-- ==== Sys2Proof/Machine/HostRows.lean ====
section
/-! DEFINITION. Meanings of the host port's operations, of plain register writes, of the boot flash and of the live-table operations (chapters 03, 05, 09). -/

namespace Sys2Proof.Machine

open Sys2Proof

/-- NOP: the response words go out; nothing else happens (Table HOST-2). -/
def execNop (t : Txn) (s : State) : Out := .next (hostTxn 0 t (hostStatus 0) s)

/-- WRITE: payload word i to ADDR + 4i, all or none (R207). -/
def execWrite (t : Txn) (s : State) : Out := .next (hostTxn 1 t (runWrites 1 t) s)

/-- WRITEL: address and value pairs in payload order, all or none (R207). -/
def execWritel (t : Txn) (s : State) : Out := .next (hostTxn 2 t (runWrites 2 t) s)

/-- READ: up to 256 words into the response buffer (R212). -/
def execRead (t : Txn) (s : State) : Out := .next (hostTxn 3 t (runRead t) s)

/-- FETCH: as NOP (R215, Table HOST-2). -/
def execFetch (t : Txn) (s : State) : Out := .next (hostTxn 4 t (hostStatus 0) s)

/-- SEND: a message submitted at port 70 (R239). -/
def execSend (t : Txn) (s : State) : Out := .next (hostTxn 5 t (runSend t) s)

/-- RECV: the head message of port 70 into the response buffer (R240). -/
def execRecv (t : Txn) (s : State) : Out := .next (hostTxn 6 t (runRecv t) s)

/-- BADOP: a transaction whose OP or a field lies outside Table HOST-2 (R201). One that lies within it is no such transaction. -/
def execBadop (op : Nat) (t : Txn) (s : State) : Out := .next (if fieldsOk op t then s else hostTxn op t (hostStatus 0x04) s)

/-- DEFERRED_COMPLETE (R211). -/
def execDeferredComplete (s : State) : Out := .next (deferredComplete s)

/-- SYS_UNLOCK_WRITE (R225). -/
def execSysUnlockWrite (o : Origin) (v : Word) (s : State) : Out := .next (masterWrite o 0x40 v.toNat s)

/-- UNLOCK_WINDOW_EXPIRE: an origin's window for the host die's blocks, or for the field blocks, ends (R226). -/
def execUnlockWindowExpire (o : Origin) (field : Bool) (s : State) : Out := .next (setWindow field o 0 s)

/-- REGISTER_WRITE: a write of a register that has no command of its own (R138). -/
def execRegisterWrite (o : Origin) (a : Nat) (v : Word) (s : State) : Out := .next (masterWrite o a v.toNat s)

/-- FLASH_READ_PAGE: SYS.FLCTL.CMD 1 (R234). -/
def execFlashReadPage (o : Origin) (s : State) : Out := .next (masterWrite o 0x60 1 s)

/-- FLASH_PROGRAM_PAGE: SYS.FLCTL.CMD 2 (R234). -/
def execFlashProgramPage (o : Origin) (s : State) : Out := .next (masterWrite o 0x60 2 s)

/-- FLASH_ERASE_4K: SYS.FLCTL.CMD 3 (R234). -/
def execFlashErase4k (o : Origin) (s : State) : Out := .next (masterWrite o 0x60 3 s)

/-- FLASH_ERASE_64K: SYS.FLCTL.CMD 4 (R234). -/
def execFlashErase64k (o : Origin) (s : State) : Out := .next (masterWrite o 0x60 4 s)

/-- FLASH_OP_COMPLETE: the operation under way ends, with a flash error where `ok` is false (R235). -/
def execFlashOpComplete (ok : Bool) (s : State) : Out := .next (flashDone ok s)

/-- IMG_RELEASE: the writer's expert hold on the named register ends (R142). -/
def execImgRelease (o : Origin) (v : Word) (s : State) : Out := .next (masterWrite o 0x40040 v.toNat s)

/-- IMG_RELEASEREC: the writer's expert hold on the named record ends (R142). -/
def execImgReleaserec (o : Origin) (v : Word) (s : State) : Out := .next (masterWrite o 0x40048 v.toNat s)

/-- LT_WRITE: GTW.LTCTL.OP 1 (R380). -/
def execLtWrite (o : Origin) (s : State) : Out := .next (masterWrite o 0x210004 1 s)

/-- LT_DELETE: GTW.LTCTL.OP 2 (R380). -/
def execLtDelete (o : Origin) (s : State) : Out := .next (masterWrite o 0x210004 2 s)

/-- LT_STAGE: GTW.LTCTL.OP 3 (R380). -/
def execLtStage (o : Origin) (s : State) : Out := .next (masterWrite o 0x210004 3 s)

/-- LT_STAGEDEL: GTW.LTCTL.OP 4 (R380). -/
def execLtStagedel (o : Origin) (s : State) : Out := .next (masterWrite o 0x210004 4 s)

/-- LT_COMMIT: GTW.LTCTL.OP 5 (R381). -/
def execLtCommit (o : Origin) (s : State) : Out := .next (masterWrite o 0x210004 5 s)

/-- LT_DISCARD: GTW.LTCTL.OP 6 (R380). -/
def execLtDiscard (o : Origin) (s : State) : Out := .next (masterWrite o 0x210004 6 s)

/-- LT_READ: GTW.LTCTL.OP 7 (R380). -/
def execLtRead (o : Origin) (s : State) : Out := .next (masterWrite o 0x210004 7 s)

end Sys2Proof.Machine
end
========================
Exercise instructions: Go through the data above and tally every line that includes "Machine". State only the total.

Answer for this exercise: 3